Each line of the data holding "side" should be found and copied.
START DATASET RECORDS
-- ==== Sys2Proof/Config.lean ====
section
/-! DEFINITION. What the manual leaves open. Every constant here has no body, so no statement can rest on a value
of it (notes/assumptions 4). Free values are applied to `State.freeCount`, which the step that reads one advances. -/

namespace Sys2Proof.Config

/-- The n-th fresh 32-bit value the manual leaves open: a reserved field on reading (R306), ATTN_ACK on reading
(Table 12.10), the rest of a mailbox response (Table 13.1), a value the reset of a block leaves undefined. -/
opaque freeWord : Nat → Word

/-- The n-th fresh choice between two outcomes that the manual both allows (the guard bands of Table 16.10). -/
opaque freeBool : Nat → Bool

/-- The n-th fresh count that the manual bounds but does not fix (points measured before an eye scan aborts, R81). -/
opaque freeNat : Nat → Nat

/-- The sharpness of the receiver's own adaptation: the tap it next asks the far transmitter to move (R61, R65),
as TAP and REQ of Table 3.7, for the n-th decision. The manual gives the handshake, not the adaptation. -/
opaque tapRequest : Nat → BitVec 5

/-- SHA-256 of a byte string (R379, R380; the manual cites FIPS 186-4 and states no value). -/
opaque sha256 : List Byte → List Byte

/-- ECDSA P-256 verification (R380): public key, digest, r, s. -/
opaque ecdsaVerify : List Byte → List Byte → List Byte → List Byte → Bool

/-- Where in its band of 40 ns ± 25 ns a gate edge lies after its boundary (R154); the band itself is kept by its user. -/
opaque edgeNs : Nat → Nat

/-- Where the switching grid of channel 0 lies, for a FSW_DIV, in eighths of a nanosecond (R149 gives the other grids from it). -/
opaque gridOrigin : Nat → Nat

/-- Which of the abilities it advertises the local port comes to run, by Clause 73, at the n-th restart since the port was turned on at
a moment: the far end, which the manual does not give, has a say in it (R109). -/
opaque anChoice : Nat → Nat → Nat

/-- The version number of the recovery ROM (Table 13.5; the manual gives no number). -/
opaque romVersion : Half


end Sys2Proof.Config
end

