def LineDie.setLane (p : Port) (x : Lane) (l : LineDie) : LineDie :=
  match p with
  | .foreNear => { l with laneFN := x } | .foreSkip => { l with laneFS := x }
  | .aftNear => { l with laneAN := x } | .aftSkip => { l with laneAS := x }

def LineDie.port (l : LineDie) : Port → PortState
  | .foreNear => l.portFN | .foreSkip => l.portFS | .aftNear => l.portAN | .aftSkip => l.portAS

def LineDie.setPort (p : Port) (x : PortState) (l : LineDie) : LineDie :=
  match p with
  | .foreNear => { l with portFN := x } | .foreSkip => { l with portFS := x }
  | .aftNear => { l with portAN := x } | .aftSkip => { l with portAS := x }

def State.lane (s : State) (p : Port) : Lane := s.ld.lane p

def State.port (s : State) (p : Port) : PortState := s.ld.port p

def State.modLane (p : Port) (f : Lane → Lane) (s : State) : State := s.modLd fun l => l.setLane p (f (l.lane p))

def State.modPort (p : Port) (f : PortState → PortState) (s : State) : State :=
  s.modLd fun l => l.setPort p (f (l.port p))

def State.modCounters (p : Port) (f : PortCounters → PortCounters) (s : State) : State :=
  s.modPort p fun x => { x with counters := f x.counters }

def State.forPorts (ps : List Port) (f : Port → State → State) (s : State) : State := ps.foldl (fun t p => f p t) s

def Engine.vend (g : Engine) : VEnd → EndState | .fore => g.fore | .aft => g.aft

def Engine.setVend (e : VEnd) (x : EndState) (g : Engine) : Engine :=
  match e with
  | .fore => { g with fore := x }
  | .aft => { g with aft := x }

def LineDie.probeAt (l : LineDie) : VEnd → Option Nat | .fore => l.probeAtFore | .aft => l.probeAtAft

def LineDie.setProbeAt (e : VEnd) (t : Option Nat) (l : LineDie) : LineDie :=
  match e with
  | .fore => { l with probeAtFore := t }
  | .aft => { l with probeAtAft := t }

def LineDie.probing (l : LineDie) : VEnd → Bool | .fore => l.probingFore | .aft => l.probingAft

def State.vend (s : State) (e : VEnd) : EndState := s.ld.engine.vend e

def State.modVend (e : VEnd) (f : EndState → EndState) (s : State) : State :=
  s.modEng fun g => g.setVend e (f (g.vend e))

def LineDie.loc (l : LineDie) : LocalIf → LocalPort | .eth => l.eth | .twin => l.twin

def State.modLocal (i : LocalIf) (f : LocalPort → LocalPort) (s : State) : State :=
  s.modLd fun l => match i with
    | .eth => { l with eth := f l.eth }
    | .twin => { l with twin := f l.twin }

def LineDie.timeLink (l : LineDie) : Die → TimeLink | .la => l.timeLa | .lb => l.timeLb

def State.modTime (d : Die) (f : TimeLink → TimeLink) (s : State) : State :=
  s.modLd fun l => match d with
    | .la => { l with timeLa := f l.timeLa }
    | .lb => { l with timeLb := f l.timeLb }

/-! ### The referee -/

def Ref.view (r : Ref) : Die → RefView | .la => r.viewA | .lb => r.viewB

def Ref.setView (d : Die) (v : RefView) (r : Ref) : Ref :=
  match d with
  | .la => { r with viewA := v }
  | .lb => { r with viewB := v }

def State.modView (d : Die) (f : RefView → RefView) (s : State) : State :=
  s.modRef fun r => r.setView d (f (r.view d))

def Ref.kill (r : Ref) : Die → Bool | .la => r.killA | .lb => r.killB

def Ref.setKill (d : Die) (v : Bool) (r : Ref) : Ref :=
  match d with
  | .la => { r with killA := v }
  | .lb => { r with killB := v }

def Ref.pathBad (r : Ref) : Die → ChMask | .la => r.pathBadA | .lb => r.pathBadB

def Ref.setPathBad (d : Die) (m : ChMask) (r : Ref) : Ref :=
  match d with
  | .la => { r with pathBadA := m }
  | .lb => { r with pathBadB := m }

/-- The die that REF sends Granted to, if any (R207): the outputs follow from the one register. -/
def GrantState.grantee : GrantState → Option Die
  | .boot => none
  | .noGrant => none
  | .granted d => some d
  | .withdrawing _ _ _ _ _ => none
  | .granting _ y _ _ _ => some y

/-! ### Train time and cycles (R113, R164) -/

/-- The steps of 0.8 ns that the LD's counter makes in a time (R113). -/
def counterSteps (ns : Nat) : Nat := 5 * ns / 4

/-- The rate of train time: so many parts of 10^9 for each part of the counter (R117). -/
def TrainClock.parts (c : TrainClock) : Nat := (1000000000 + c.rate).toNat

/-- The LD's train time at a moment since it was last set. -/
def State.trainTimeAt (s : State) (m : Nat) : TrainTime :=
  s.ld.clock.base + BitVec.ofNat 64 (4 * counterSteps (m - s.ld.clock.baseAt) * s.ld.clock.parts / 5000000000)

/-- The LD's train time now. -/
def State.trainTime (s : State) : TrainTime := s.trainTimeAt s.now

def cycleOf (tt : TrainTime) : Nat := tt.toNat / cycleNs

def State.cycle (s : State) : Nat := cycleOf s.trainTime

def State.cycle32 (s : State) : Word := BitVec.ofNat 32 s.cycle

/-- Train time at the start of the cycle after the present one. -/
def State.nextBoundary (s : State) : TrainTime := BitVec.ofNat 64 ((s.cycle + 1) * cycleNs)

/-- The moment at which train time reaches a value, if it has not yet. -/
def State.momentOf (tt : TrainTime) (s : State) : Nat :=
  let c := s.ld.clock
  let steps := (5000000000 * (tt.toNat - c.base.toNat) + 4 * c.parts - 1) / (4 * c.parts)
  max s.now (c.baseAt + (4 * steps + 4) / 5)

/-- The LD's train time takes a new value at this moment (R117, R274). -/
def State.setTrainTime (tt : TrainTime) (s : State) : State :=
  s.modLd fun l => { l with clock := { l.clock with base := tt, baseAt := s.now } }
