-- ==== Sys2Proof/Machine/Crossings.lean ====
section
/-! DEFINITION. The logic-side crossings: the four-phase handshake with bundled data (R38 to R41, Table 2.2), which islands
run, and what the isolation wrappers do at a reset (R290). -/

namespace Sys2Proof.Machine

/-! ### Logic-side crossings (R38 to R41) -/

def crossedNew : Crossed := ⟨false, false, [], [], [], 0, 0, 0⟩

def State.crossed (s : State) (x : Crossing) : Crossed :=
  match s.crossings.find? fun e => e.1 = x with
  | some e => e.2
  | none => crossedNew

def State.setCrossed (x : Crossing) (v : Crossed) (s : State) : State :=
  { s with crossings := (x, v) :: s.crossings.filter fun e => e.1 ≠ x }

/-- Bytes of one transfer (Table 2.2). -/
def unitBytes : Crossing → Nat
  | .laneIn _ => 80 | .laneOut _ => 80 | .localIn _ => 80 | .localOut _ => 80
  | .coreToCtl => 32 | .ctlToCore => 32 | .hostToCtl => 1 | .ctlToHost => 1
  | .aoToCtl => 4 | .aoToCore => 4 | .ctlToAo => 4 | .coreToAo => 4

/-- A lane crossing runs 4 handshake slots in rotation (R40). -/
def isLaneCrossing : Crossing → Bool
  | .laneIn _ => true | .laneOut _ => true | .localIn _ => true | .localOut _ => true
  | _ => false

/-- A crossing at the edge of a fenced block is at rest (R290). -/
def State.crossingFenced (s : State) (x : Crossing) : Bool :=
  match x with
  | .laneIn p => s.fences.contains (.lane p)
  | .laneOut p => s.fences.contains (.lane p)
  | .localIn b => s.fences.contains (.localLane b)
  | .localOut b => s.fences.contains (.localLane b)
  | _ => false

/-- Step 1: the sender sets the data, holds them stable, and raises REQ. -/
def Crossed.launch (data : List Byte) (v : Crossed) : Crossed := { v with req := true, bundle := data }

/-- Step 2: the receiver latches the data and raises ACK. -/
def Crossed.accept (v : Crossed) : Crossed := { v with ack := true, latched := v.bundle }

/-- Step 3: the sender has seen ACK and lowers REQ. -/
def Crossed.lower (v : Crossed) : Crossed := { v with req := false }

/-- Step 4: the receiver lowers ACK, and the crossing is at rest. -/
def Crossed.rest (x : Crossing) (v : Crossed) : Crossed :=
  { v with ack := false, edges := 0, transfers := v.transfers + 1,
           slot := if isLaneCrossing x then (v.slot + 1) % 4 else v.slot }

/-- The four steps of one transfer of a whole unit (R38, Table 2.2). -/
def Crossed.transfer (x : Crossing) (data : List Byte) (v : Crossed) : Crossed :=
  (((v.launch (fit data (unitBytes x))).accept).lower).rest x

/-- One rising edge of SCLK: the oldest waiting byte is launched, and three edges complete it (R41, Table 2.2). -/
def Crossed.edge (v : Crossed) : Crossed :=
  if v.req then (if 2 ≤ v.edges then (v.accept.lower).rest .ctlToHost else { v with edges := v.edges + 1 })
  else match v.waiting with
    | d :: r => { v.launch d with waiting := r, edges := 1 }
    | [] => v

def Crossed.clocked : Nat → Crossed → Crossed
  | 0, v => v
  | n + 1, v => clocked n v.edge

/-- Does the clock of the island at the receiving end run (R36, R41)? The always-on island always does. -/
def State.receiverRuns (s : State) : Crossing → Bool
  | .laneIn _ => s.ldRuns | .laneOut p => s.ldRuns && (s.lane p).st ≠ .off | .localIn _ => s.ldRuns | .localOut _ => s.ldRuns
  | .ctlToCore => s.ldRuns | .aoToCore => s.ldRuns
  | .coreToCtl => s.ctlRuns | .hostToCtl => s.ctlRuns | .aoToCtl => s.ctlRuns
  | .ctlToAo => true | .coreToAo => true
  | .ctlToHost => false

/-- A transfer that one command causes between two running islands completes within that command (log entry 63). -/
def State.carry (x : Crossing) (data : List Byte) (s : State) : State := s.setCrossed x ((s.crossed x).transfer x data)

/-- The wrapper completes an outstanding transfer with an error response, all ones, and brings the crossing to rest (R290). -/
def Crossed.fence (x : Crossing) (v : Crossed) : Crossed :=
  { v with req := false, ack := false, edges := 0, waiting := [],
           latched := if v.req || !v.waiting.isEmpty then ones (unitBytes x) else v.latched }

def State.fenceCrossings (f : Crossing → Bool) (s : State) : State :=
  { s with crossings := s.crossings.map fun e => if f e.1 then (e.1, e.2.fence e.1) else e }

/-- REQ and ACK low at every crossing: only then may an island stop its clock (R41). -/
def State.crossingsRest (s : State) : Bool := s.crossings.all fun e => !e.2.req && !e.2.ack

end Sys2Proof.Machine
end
END DATASET RECORDS
RESPONSE TO THE EXERCISE:
/-! DEFINITION. The logic-side crossings: the four-phase handshake with bundled data (R38 to R41, Table 2.2), which islands
/-! ### Logic-side crossings (R38 to R41) -/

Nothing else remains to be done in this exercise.